►
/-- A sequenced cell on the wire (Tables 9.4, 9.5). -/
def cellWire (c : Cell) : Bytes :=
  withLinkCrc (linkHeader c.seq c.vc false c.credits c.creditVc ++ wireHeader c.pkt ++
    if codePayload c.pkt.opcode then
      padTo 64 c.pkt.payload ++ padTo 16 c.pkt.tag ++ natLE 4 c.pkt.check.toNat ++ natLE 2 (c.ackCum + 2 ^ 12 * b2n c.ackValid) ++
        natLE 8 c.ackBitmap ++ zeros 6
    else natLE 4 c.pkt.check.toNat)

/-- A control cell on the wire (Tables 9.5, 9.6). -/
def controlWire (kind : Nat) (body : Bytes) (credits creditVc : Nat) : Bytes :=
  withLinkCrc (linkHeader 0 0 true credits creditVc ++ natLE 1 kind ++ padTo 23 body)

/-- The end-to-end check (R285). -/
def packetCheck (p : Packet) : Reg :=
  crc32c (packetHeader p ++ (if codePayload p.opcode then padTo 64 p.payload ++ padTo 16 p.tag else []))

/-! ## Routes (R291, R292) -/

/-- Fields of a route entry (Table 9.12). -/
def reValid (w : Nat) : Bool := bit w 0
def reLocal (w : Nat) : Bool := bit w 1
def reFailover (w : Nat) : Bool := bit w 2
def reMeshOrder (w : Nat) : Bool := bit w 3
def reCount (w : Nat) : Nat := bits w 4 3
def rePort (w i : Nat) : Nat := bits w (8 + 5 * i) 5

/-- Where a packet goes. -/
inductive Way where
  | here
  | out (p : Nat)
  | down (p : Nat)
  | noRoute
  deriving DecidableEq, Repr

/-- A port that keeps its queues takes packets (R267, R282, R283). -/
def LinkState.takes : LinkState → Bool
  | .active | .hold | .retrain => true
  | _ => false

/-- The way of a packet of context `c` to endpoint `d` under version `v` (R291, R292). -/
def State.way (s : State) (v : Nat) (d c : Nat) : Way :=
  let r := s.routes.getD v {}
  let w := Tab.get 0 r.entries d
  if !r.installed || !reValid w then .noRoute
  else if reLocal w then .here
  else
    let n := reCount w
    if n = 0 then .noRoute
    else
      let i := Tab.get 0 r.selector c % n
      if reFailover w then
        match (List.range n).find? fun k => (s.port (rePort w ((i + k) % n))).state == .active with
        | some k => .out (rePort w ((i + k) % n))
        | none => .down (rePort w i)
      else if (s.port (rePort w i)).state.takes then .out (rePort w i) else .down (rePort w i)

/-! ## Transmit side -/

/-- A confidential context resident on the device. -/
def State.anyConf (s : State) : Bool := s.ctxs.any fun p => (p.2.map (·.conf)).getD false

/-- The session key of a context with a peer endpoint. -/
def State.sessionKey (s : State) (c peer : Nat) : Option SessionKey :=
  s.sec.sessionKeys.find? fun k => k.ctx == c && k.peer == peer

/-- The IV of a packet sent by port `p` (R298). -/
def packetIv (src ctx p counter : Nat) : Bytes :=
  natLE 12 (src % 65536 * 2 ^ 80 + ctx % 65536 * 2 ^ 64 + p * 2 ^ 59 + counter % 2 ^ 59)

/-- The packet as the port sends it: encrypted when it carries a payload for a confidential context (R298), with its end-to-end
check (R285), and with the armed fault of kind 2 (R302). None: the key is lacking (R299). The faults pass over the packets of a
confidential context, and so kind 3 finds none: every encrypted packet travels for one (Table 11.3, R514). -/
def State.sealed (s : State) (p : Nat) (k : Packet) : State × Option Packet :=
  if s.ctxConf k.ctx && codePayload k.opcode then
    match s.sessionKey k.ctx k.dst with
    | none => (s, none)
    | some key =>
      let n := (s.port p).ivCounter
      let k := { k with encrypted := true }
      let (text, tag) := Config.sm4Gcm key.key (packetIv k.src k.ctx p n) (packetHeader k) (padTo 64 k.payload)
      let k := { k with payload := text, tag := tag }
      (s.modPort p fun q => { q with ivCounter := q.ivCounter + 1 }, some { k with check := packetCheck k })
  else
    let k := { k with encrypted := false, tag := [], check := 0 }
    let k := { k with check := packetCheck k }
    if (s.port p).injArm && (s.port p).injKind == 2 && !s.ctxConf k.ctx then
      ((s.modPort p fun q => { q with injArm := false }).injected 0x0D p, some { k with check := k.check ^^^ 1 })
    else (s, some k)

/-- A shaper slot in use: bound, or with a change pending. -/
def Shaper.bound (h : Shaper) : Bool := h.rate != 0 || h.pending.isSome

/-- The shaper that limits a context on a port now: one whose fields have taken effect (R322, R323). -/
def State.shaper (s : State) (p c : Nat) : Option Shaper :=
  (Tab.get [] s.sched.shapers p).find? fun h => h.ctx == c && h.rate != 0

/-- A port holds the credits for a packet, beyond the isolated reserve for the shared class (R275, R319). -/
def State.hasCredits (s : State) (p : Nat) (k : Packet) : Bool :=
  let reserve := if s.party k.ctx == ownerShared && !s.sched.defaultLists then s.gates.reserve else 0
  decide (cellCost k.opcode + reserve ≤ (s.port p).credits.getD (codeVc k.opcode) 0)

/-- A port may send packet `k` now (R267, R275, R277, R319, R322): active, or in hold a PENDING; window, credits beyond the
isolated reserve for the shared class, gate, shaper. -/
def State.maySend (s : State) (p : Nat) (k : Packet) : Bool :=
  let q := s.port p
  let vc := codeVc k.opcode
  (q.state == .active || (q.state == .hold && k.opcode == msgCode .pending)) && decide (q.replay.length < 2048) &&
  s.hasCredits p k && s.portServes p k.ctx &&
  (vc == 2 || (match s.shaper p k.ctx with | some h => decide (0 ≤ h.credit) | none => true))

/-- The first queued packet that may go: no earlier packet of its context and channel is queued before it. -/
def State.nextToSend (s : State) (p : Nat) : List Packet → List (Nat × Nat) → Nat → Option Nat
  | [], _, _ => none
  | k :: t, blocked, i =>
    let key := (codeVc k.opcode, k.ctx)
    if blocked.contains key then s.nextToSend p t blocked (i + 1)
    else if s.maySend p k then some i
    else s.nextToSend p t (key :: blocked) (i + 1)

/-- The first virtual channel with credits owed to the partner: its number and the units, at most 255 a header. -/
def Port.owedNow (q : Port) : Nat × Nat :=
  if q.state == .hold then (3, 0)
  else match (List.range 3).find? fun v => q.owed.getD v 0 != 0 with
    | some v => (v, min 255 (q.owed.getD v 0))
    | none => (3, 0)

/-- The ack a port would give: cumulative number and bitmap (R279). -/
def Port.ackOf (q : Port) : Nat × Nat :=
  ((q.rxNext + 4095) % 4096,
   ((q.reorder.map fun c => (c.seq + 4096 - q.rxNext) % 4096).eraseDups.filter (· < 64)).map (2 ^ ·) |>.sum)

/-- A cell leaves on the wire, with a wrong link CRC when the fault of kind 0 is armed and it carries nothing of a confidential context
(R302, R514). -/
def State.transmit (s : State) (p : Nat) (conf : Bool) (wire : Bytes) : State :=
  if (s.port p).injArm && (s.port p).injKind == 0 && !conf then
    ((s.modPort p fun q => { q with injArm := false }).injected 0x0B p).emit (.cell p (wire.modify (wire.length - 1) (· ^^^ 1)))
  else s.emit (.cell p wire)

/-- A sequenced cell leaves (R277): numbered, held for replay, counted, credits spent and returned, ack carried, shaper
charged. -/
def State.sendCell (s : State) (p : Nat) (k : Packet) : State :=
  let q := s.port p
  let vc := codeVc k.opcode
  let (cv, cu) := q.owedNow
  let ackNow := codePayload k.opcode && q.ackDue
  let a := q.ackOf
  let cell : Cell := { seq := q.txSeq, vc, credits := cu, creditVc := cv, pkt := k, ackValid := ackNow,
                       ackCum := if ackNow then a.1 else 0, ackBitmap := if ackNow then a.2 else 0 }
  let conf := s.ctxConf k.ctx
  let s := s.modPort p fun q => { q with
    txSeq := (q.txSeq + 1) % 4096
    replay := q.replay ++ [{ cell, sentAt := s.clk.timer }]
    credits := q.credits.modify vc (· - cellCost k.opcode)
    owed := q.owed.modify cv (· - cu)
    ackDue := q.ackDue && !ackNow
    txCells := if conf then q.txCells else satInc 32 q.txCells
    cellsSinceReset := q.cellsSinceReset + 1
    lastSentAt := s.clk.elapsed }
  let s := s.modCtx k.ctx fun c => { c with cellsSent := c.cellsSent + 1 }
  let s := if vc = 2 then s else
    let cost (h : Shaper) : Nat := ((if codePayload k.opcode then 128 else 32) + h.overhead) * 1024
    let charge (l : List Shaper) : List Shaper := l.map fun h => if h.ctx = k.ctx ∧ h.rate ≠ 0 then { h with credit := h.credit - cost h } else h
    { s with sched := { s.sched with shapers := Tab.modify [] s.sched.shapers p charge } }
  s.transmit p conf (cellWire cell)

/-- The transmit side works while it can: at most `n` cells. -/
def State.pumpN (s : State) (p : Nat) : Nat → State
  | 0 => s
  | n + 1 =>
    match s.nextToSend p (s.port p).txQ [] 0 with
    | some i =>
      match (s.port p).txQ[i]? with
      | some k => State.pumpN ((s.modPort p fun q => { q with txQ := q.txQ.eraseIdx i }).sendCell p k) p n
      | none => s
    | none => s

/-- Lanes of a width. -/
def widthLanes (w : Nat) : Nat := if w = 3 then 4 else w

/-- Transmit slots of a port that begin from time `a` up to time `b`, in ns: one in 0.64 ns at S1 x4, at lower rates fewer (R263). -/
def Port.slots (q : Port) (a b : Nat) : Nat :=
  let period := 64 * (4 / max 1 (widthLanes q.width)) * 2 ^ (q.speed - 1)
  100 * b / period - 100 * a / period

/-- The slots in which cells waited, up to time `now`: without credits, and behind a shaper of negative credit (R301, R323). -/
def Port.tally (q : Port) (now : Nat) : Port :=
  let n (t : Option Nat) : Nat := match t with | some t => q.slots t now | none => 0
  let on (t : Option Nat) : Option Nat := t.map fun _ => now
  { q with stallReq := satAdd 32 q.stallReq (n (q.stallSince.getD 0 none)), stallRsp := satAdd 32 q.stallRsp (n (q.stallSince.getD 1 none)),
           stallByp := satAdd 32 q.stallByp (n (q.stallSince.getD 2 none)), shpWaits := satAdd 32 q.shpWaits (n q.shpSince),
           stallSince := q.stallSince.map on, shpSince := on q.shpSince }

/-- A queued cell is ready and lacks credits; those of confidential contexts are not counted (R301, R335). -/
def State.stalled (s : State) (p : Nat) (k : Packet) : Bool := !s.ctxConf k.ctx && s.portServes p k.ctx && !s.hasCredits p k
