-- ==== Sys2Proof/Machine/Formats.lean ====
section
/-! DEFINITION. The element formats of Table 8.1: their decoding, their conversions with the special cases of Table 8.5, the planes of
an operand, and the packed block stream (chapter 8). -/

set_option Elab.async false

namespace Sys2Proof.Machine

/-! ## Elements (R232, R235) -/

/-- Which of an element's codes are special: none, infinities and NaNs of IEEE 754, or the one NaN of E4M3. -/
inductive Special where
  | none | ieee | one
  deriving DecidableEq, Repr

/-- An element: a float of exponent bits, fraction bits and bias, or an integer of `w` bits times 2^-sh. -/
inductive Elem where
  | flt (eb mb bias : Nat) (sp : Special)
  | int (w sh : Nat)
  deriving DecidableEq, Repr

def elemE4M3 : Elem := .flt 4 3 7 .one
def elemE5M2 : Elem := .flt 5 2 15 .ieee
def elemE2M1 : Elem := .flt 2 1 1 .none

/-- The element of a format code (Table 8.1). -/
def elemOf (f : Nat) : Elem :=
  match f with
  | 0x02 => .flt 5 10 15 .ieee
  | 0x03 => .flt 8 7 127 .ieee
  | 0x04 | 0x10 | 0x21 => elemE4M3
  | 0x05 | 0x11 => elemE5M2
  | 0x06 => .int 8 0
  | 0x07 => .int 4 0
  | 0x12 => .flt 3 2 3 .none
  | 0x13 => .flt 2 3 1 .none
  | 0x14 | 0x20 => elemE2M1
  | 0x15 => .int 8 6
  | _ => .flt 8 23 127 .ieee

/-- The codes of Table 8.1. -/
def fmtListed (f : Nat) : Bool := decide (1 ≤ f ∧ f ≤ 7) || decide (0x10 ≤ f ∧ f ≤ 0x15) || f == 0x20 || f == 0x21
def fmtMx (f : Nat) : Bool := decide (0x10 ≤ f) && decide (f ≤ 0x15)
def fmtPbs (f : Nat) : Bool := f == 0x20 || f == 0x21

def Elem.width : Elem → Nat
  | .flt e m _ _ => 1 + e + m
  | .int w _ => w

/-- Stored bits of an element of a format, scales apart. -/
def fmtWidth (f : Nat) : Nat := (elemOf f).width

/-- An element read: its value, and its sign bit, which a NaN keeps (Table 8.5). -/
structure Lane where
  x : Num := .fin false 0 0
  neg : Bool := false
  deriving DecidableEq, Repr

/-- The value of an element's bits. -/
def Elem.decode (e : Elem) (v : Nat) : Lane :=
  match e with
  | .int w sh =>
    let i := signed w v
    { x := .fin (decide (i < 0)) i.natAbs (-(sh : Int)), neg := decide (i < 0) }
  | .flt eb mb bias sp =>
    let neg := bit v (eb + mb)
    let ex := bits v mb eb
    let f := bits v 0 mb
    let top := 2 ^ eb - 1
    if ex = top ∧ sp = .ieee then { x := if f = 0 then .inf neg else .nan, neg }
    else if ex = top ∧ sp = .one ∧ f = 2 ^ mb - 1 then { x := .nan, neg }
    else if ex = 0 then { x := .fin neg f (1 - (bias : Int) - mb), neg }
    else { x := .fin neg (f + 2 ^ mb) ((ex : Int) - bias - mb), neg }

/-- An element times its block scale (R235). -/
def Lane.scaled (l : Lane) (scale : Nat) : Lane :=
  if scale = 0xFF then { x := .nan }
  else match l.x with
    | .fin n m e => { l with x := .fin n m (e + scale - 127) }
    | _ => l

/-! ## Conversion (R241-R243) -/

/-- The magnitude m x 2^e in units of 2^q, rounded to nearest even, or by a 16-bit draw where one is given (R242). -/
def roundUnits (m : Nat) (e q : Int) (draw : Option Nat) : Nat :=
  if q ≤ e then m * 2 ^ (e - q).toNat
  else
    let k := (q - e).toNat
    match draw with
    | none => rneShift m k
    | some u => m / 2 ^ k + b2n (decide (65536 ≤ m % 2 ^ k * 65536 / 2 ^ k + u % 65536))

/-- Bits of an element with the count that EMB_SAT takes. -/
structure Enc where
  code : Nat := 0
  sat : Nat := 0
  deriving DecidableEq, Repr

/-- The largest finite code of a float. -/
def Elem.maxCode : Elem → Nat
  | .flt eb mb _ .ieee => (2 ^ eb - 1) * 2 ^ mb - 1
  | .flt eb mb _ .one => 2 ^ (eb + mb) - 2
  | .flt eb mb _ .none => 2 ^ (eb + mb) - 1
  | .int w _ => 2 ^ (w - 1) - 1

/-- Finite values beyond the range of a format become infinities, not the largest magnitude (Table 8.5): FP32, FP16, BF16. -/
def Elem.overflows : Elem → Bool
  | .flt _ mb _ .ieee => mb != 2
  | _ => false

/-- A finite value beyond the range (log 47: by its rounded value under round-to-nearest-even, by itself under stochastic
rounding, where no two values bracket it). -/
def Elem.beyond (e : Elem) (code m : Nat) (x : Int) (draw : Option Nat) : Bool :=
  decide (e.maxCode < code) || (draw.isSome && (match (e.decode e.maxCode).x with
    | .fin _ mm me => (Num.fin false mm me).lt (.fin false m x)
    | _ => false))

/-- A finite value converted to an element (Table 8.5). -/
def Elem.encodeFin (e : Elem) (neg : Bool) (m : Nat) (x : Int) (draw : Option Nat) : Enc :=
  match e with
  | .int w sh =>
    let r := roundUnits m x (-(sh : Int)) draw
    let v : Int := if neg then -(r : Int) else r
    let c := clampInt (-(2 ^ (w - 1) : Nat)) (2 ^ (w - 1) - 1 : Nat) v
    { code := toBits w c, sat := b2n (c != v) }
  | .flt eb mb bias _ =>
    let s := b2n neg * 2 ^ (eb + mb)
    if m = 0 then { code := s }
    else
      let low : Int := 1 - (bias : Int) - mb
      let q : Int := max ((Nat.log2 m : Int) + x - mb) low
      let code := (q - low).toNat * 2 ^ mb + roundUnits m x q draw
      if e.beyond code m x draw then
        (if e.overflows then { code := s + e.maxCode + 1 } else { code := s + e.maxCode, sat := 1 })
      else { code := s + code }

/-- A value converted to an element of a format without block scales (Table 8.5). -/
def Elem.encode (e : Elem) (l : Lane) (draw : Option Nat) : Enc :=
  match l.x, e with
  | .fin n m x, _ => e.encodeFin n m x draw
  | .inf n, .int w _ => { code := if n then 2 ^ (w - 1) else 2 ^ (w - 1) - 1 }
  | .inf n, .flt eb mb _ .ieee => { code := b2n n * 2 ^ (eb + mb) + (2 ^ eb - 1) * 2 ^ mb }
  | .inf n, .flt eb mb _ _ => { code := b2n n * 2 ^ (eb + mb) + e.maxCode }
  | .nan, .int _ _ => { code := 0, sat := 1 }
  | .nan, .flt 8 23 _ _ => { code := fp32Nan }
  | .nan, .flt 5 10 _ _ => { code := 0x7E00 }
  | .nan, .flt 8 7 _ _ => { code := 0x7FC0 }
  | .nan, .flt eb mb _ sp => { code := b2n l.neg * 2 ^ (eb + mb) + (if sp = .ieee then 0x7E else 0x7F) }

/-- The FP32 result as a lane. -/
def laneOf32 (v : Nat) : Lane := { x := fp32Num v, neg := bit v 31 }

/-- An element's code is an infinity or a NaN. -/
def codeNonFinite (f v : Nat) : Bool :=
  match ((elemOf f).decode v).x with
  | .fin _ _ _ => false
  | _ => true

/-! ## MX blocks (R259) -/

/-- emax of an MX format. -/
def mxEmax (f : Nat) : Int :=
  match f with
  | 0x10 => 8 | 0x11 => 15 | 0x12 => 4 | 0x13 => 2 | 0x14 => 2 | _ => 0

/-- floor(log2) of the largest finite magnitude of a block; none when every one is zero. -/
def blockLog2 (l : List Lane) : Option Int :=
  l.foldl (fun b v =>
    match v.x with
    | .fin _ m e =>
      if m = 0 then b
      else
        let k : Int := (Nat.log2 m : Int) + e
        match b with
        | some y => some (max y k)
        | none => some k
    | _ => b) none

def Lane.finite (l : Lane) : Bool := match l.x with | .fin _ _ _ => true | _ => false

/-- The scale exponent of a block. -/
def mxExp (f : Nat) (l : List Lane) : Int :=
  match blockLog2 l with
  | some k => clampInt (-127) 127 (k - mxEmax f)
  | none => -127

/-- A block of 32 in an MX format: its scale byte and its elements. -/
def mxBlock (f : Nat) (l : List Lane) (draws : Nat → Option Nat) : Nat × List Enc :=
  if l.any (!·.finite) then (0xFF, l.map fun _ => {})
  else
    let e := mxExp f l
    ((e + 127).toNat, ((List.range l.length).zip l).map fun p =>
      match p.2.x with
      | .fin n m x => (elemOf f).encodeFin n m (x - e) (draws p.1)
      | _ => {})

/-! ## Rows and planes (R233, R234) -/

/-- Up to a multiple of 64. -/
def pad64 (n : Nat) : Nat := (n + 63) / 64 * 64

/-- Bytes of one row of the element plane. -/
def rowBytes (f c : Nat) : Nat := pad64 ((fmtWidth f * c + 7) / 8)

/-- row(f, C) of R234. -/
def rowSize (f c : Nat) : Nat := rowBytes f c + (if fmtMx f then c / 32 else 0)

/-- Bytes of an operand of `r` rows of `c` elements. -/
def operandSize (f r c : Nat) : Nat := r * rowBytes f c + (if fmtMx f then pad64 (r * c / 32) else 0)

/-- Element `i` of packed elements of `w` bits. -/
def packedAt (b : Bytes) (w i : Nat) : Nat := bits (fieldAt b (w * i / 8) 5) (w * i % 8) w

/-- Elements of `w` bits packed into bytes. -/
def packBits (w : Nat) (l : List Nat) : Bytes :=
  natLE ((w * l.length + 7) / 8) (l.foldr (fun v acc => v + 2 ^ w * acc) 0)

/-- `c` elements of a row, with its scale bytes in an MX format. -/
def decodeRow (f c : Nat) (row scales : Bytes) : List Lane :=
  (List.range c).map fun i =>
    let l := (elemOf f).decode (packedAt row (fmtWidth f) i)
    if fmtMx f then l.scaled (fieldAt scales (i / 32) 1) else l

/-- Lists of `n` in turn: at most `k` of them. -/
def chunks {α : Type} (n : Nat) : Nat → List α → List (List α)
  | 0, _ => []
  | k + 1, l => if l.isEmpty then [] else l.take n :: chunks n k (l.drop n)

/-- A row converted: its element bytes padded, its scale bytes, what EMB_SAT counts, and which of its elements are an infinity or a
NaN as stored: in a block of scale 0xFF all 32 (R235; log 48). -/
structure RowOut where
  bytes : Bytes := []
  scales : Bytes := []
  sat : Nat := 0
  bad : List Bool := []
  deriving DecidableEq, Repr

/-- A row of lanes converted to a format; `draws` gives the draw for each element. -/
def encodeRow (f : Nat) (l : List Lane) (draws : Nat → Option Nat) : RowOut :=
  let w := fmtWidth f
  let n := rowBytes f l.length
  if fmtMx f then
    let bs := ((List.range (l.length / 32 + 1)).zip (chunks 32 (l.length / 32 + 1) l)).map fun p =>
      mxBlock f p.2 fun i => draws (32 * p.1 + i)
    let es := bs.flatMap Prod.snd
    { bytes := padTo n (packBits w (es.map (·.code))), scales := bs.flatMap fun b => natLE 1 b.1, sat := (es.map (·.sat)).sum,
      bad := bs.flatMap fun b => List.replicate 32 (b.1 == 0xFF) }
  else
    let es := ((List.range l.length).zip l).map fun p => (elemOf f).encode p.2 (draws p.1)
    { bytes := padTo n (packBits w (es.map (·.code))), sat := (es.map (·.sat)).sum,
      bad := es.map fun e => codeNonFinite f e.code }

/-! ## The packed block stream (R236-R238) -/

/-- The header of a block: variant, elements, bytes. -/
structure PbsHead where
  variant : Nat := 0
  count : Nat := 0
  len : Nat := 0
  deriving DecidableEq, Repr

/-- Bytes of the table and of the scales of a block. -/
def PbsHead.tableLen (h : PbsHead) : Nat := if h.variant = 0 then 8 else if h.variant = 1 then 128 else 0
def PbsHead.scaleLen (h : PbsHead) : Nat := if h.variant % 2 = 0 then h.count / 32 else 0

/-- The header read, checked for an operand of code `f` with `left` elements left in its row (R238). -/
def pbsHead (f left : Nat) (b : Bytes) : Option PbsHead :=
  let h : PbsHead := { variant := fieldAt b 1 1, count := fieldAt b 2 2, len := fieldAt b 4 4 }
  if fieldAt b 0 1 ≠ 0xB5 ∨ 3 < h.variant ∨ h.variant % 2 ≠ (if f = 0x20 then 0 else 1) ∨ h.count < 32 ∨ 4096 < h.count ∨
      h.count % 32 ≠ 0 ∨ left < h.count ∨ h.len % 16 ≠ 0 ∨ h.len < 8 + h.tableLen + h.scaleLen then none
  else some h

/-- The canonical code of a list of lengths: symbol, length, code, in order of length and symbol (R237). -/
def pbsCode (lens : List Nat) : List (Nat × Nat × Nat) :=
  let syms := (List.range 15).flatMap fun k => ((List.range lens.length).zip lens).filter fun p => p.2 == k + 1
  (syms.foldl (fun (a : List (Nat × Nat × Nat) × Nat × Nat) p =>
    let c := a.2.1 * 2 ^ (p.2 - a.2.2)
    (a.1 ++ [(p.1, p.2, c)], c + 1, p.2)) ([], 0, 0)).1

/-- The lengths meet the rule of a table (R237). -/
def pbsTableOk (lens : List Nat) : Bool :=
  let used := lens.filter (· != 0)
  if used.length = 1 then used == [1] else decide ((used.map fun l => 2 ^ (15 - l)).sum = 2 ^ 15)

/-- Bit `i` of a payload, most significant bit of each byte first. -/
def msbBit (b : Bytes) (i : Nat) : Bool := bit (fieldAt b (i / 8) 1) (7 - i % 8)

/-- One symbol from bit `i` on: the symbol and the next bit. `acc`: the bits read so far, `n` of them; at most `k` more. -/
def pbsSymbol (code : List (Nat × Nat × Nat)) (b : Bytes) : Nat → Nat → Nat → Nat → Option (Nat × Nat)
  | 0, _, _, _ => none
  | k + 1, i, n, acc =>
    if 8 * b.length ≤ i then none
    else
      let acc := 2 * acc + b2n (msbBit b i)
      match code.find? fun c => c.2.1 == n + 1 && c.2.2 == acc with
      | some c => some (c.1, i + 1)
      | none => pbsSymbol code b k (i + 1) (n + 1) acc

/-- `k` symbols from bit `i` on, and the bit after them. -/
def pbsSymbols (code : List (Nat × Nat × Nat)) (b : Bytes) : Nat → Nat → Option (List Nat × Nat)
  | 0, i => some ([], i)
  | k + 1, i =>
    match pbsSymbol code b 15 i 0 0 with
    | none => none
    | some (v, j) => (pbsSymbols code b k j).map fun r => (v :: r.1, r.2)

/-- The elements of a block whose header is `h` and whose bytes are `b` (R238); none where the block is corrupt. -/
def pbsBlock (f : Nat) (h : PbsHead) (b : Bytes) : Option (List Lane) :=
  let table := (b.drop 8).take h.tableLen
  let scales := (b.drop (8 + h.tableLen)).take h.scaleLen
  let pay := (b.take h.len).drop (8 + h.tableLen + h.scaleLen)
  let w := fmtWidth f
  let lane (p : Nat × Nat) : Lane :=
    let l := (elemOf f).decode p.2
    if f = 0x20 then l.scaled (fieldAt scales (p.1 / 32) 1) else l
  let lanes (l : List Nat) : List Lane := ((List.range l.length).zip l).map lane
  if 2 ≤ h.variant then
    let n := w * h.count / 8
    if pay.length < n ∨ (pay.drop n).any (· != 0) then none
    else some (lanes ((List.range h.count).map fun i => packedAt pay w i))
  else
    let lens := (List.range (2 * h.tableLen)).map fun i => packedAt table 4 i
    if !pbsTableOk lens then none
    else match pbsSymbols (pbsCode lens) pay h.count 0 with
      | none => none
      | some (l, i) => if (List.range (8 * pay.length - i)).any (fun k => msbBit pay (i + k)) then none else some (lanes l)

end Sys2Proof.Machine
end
◄
**What you need to do:** Filter the entries down to the lines holding the string "creditVc". Copy each of those lines.

**Response for this exercise:**
  withLinkCrc (linkHeader c.seq c.vc false c.credits c.creditVc ++ wireHeader c.pkt ++
def controlWire (kind : Nat) (body : Bytes) (credits creditVc : Nat) : Bytes :=
  withLinkCrc (linkHeader 0 0 true credits creditVc ++ natLE 1 kind ++ padTo 23 body)
  let cell : Cell := { seq := q.txSeq, vc, credits := cu, creditVc := cv, pkt := k, ackValid := ackNow,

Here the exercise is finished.